As DITA states that its RELAX NG XML schemas are normative, I am trying to convert DITA-OT's document-type shells from .rng to .rnc files (XML syntax to compact syntax) using trang.
I am able to run the conversion from the CLI; however, the conversion introduces additional text at the end of every line ending within the dita:moduleDesc section:
dita:moduleDesc [
"\x{a}" ~
" "
dita:moduleTitle [ "DITA Concept Shell" ]
"\x{a}" ~
" "
dita:headerComment [
xml:space = "preserve"
"\x{a}" ~
"=============================================================\x{a}" ~
" HEADER \x{a}" ~
"=============================================================\x{a}" ~
"Darwin Information Typing Architecture (DITA) Version 1.3 Plus Errata 02\x{a}" ~
"OASIS Standard\x{a}" ~
"16 January 2018 \x{a}" ~
"Copyright (c) OASIS Open 2018. All rights reserved. \x{a}" ~
"Source: http://docs.oasis-open.org/dita/dita/v1.3/errata02/csprd01/complete/part0-overview/dita-v1.3-errata02-csprd01-part0-overview-complete.html\x{a}" ~
"\x{a}" ~
"============================================================\x{a}" ~
" MODULE: DITA Concept Shell \x{a}" ~
" VERSION: 1.3 \x{a}" ~
" DATE: March 2014 \x{a}" ~
" \x{a}" ~
"=============================================================\x{a}" ~
"\x{a}" ~
"=============================================================\x{a}" ~
" PUBLIC DOCUMENT TYPE DEFINITION \x{a}" ~
" TYPICAL INVOCATION \x{a}" ~
" \x{a}" ~
" Refer to this file by the following public identifier or an \x{a}" ~
" appropriate system identifier \x{a}" ~
" \x{a}" ~
'PUBLIC "-//OASIS//DTD DITA Concept//EN"\x{a}' ~
"\x{a}" ~
"The public ID above refers to the latest version of this DTD.\x{a}" ~
" To refer to this specific version, you may use this value:\x{a}" ~
"\x{a}" ~
'PUBLIC "-//OASIS//DTD DITA 1.3 Concept//EN" \x{a}' ~
"\x{a}" ~
"=============================================================\x{a}" ~
"SYSTEM: Darwin Information Typing Architecture (DITA) \x{a}" ~
" \x{a}" ~
"PURPOSE: DTD to describe DITA Concepts \x{a}" ~
" \x{a}" ~
"ORIGINAL CREATION DATE: \x{a}" ~
" March 2001 \x{a}" ~
" \x{a}" ~
" (C) Copyright OASIS Open 2005, 2014. \x{a}" ~
" (C) Copyright IBM Corporation 2001, 2004. \x{a}" ~
" All Rights Reserved. \x{a}" ~
" \x{a}" ~
" UPDATES: \x{a}" ~
" 2006.06.07 RDA: Added indexing domain \x{a}" ~
" 2006.06.21 RDA: Added props attribute extensions \x{a}" ~
" 2008.02.12 RDA: Modify imbeds to use specific 1.2 version \x{a}" ~
" 2008.04.15 RDA: Added hazard domain \x{a}" ~
" 2014.03.12 RDA: Updated for DITA 1.3. Implemented as \x{a}" ~
" RELAX NG\x{a}" ~
"=============================================================\x{a}" ~
" "
]
"\x{a}" ~
" "
dita:moduleMetadata [
"\x{a}" ~
" "
dita:moduleType [ "topicshell" ]
"\x{a}" ~
" "
dita:moduleShortName [ "concept" ]
"\x{a}" ~
" "
dita:shellPublicIds [
"\x{a}" ~
" "
dita:dtdShell [
"-//OASIS//DTD DITA"
dita:var [ presep = " " name = "ditaver" ]
" Concept//EN"
]
"\x{a}" ~
" "
dita:rncShell [
"urn:oasis:names:tc:dita:rnc:concept.rnc"
dita:var [ presep = ":" name = "ditaver" ]
]
"\x{a}" ~
" "
dita:rngShell [
"urn:oasis:names:tc:dita:rng:concept.rng"
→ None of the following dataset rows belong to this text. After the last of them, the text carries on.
/-- R191, R394, R448: a group whose block is to be pre-empted is asked for at once; at a run boundary, drained, its image is lodged at its save area; once that is
published it leaves its core. A saved group returns to a free context of a core of its cluster with its registers, entries and ages, its yields zero. -/
def saveAndRestoreRules : Prop :=
  ∀ s gid g b, s.grp gid = some g → s.blocks.get? g.blockKey = some b →
    (∀ c k, g.place = .resident c k →
      (b.ask = true → exec (.preemptRequest gid) s = .next (s.setGrp gid { g with saveReq := true })) ∧
      (b.ask = false → g.moveTo = none → exec (.preemptRequest gid) s = .next s) ∧
      (g.saveReq = true → g.run = none → g.run2 = none → g.trap = none → g.deferred = [] → g.stopped = false → g.parked = [] →
        (s.drained gid g = false → exec (.groupSave gid) s = .next s) ∧
        (s.drained gid g = true → ∃ t, exec (.groupSave gid) s = .next t ∧
          t.grp gid = some { g with place := .saving c k, saveOp := some s.fresh, stallFrom := s.pcc - g.stallFrom } ∧
          lodged t s.fresh (s.grpCluster g) g.ctx (g.trec.toNat + 0x80) (saveImage s g) ∧ t.mems = s.mems)) ∧
      (g.run ≠ none → exec (.groupSave gid) s = .next s)) ∧
    (∀ c k q, g.place = .saving c k → g.saveOp = some q →
      (s.reqSt q ≠ .complete → exec (.groupSave gid) s = .next s) ∧
      (s.reqSt q = .complete → ∃ t, exec (.groupSave gid) s = .next t ∧ t.grp gid = some { g with place := .saved, saveOp := none, saveReq := false } ∧
        t.mems = s.mems ∧ t.store = s.store)) ∧
    (∀ core k c, g.place = .saved → s.freeSlot core = some k → s.ctx? g.ctx = some c → c.quiet = .running → g.moveTo = none → b.cluster = coreCluster core →
      b.held = false → b.ask = false → (b.resident = true ∨ restoreFirst s b g.prio = true) → s.regsUsed core + g.nregs ≤ 1024 → restoreCore s g core = true →
      (s.cl b.cluster).saves.get? g.blockKey = none →
      ∃ t g', exec (.groupRestore gid core) s = .next t ∧ t.grp gid = some g' ∧ g'.place = .resident core k ∧ g'.regs = g.regs ∧ g'.handler = g.handler ∧
        (∀ e ∈ g.pcs, ∀ l < 64, e.mask.getLsbD l = true → ∃ e' ∈ g'.pcs, e'.mask.getLsbD l = true ∧ e'.pc = e.pc ∧ e'.isHeld = e.isHeld ∧ (∀ p ∈ e.held, p ∈ e'.held) ∧
          e'.frozen = e.frozen ∧ e.age ≤ e'.age) ∧ (∀ e' ∈ g'.pcs, e'.yield = none) ∧ t.mems = s.mems ∧ t.store = s.store)

/-- Taking a trap, and pre-emption, save and restore of a group: the two parts above. It rests on the model's choices of log entries 17, 43, 59. -/
def Obligations.TrapsSavesAndRestores : Prop := trapTakingRules ∧ saveAndRestoreRules
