@[simp] theorem State.advance_pcc (s : State) (k : Nat) (b : Bool) (n : Nat) : (s.advance k b n).pcc = s.pcc := rfl
@[simp] theorem State.advance_issuer (s : State) (k : Nat) (b : Bool) (n : Nat) : (s.advance k b n).issuer = s.issuer := rfl
@[simp] theorem State.advance_agenda (s : State) (k : Nat) (b : Bool) (n : Nat) : (s.advance k b n).agenda = s.agenda := rfl
@[simp] theorem State.advance_turns (s : State) (k : Nat) (b : Bool) (n : Nat) : (s.advance k b n).turns = s.turns := rfl
@[simp] theorem State.advance_fresh (s : State) (k : Nat) (b : Bool) (n : Nat) : (s.advance k b n).fresh = s.fresh := rfl
@[simp] theorem State.advance_free (s : State) (k : Nat) (b : Bool) (n : Nat) : (s.advance k b n).free = s.free := rfl
@[simp] theorem State.advance_mems (s : State) (k : Nat) (b : Bool) (n : Nat) : (s.advance k b n).mems = s.mems := rfl
@[simp] theorem State.advance_store (s : State) (k : Nat) (b : Bool) (n : Nat) : (s.advance k b n).store = s.store := rfl
@[simp] theorem State.advance_ctxs (s : State) (k : Nat) (b : Bool) (n : Nat) : (s.advance k b n).ctxs = s.ctxs := rfl
@[simp] theorem State.advance_blocks (s : State) (k : Nat) (b : Bool) (n : Nat) : (s.advance k b n).blocks = s.blocks := rfl
@[simp] theorem State.advance_launches (s : State) (k : Nat) (b : Bool) (n : Nat) : (s.advance k b n).launches = s.launches := rfl
@[simp] theorem State.advance_lastLaunch (s : State) (k : Nat) (b : Bool) (n : Nat) : (s.advance k b n).lastLaunch = s.lastLaunch := rfl
@[simp] theorem State.advance_cores (s : State) (k : Nat) (b : Bool) (n : Nat) : (s.advance k b n).cores = s.cores := rfl
@[simp] theorem State.advance_clusters (s : State) (k : Nat) (b : Bool) (n : Nat) : (s.advance k b n).clusters = s.clusters := rfl
@[simp] theorem State.advance_dies (s : State) (k : Nat) (b : Bool) (n : Nat) : (s.advance k b n).dies = s.dies := rfl
@[simp] theorem State.advance_stks (s : State) (k : Nat) (b : Bool) (n : Nat) : (s.advance k b n).stks = s.stks := rfl
@[simp] theorem State.advance_chans (s : State) (k : Nat) (b : Bool) (n : Nat) : (s.advance k b n).chans = s.chans := rfl
@[simp] theorem State.advance_ops (s : State) (k : Nat) (b : Bool) (n : Nat) : (s.advance k b n).ops = s.ops := rfl
@[simp] theorem State.advance_aops (s : State) (k : Nat) (b : Bool) (n : Nat) : (s.advance k b n).aops = s.aops := rfl
@[simp] theorem State.advance_bars (s : State) (k : Nat) (b : Bool) (n : Nat) : (s.advance k b n).bars = s.bars := rfl
@[simp] theorem State.advance_pkts (s : State) (k : Nat) (b : Bool) (n : Nat) : (s.advance k b n).pkts = s.pkts := rfl
@[simp] theorem State.advance_waiters (s : State) (k : Nat) (b : Bool) (n : Nat) : (s.advance k b n).waiters = s.waiters := rfl
@[simp] theorem State.advance_migs (s : State) (k : Nat) (b : Bool) (n : Nat) : (s.advance k b n).migs = s.migs := rfl
@[simp] theorem State.advance_cqs (s : State) (k : Nat) (b : Bool) (n : Nat) : (s.advance k b n).cqs = s.cqs := rfl
@[simp] theorem State.advance_hosts (s : State) (k : Nat) (b : Bool) (n : Nat) : (s.advance k b n).hosts = s.hosts := rfl
@[simp] theorem State.advance_links (s : State) (k : Nat) (b : Bool) (n : Nat) : (s.advance k b n).links = s.links := rfl
@[simp] theorem State.advance_routes (s : State) (k : Nat) (b : Bool) (n : Nat) : (s.advance k b n).routes = s.routes := rfl
@[simp] theorem State.advance_outbox (s : State) (k : Nat) (b : Bool) (n : Nat) : (s.advance k b n).outbox = s.outbox := rfl
@[simp] theorem State.advance_inbox (s : State) (k : Nat) (b : Bool) (n : Nat) : (s.advance k b n).inbox = s.inbox := rfl
@[simp] theorem State.advance_held (s : State) (k : Nat) (b : Bool) (n : Nat) : (s.advance k b n).held = s.held := rfl
@[simp] theorem State.advance_heard (s : State) (k : Nat) (b : Bool) (n : Nat) : (s.advance k b n).heard = s.heard := rfl
@[simp] theorem State.advance_lost (s : State) (k : Nat) (b : Bool) (n : Nat) : (s.advance k b n).lost = s.lost := rfl
@[simp] theorem State.advance_trace (s : State) (k : Nat) (b : Bool) (n : Nat) : (s.advance k b n).trace = s.trace := rfl
@[simp] theorem State.advance_ckpt (s : State) (k : Nat) (b : Bool) (n : Nat) : (s.advance k b n).ckpt = s.ckpt := rfl
@[simp] theorem State.advance_sys (s : State) (k : Nat) (b : Bool) (n : Nat) : (s.advance k b n).sys = s.sys := rfl
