-- ==== Sys2Proof/Laws/Agents.lean ====
section
/-! SUPPORT. What the shared operations of the other agents can do: sequencer words, micro-ops, packets, writes of the register window, traps, futures, and the
byte memories behind scratchpad accesses. -/

namespace Sys2Proof.Machine

/-! Traps of a run (R186, R187). -/

theorem State.trapRun_eq (s : State) (gid : Nat) (g : Group) (r : Run) (c : Cause) (lanes : Lanes) (d0 d1 d2 : Dword) (h : s.grp gid = some g) :
    s.trapRun gid r c lanes d0 d1 d2 = s.afterTrap gid g (trapOf r c lanes d0 d1 d2) := State.modGrp_eq s gid g _ h

theorem State.trapPlain_eq (s : State) (gid : Nat) (g : Group) (r : Run) (c : Cause) (h : s.grp gid = some g) :
    s.trapPlain gid r c = s.afterTrap gid g (trapOf r c r.mask 0 0 0) := State.trapRun_eq s gid g r c _ _ _ _ h

/-! Sequencer words (R277, R278): a word of a live stream that its row accepts and whose registers are not pending has its effect. -/

theorem seqWord_of_live {b : Body} {s : State} {f : Nat → Seq → SeqRes} {cl : Nat} (hi : s.issuer = .seq cl) (hl : s.seqLive cl = true)
    (hg : b.good = true) (hp : ∀ r ∈ seqRegs b, r ∉ (s.seqOf cl).pending) :
    seqWord b s f = match f cl (s.seqOf cl) with
      | .wait => .next s
      | .go t => .next (t.seqStep cl ((s.seqOf cl).spc + 12))
      | .jump t pc => .next (t.seqStep cl pc)
      | .park t => .next t
      | .trap t c d0 => .next (t.seqTrapAt cl c false (s.seqOf cl).spc d0)
      | .stop => .next ((s.seqStep cl (s.seqOf cl).spc).seqEnd cl .none none) := by
  have h : (seqRegs b).any (fun r => decide (r ∈ (s.seqOf cl).pending)) = false := by
    rw [List.any_eq_false]; intro r hr; simpa using hp r hr
  simp only [seqWord, hi, hl, hg, h]
  cases f cl (s.seqOf cl) <;> rfl

theorem seqWord_next (b : Body) (s : State) (f : Nat → Seq → SeqRes) (cl : Nat) (hi : s.issuer = .seq cl) : ∃ t, seqWord b s f = .next t := by
  simp only [seqWord, hi]
  repeat' split
  all_goals exact ⟨_, rfl⟩

/-! Micro-ops (R239) and packets (R383). -/

theorem uop_of_running {s : State} {f : Nat → Slot → State → State} {core : Nat} (hi : s.issuer = .slot core) (hr : (s.slot core).st = .running)
    (hb : (s.slot core).begun = true) : uop s f = .next (f core (s.slot core) s) := by simp [uop, hi, hr, hb]

theorem uop_next (s : State) (f : Nat → Slot → State → State) (core : Nat) (hi : s.issuer = .slot core) : ∃ t, uop s f = .next t := by
  simp only [uop, hi]
  split
  all_goals exact ⟨_, rfl⟩

theorem queuePacket_of_queue {s : State} {f : Nat → Nat → State → State} {q : Nat} (hi : s.issuer = .queue q) :
    queuePacket s f = .next (f q (s.cq q).ctx.toNat s) := by simp [queuePacket, hi]

/-! Writes of the register window (R107, R401). -/

theorem windowWrite_prog (s : State) (f : State → State) : windowWrite .prog s f = .next (f s) := rfl

theorem windowWrite_owner {s : State} {f : State → State} {m : BitVec 3} {h : HostMaster} (hm : s.hosts.get? m.toNat = some h) (hf : h.frozen = false)
    (ho : s.sys.owner.toNat = m.toNat) : windowWrite (.host m) s f = .next (f s) := by simp [windowWrite, hm, hf, State.isOwner, ho]

theorem windowWrite_next (w : Writer) (s : State) (f : State → State) : ∃ t, windowWrite w s f = .next t := by
  cases w with
  | prog => exact ⟨_, rfl⟩
  | host m =>
    simp only [windowWrite]
    repeat' split
    all_goals exact ⟨_, rfl⟩

/-! Futures (R16 to R23). -/

/-- A future that is not PENDING is not resolved again. -/
theorem State.resolve_settled {s : State} {c : Nat} {x : Ctx} {tag : Nat} (st : FutSt) (hc : s.ctx? c = some x) (hp : (x.fut tag).st ≠ .pending) :
    s.resolve c tag st = s := by simp [State.resolve, hc, hp]

/-! Scratchpad bytes (R4, R98). -/

theorem Mems.wf_of (m : Mems) (sp : Space) (h : m.wf = true) : (m.of sp).wf = true := by
  simp only [Mems.wf, Bool.and_eq_true] at h
  obtain ⟨⟨⟨⟨hl, hc⟩, hd⟩, -⟩, -⟩ := h
  cases sp <;> first | exact hl | exact hc | exact hd | rfl

theorem Mems.wf_put (m : Mems) (sp : Space) (x : Memory) (h : m.wf = true) (hx : x.wf = true) : (m.put sp x).wf = true := by
  simp only [Mems.wf, Bool.and_eq_true] at h
  obtain ⟨⟨⟨⟨hl, hc⟩, hd⟩, hf⟩, hk⟩ := h
  cases sp <;> simp [Mems.put, Mems.wf, hl, hc, hd, hf, hk, hx]

theorem State.wf_padWrite (s : State) (sp : Space) (key n v : Nat) (h : s.mems.wf = true) : (s.padWrite sp key n v).mems.wf = true :=
  Mems.wf_put _ _ _ h (Memory.wf_writeLE _ _ _ _ (Mems.wf_of _ sp h))

theorem State.wf_padWriteBytes (s : State) (sp : Space) (key : Nat) (bs : List Byte) (h : s.mems.wf = true) :
    (s.padWriteBytes sp key bs).mems.wf = true := Mems.wf_put _ _ _ h (Memory.wf_writeBytes _ _ _ (Mems.wf_of _ sp h))

theorem State.reset_wf : State.reset.mems.wf = true := rfl

end Sys2Proof.Machine
end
dita:var [ presep = ":" name = "ditaver" ]
]
"\x{a}" ~
" "
dita:xsdShell [
"urn:oasis:names:tc:dita:xsd:concept.xsd"
dita:var [ presep = ":" name = "ditaver" ]
]
"\x{a}" ~
" "
]
"\x{a}" ~
" "
]
"\x{a}" ~
" "
]
Specifically, the extraneous text I am referring to is this:
Interestingly, the number of spaces on the second line seems to be correlated with indentation/nesting: When this text appears right after an additional level of nesting, the number of quoted spaces increases by 2. When this text (snippet? string? artifact?) appears right before a ] that ends a level of nesting, the number of quoted spaces decreases by 2.
For example, the number of quoted spaces increases from 4 to 6 after line 69 ( dita:moduleMetadata [).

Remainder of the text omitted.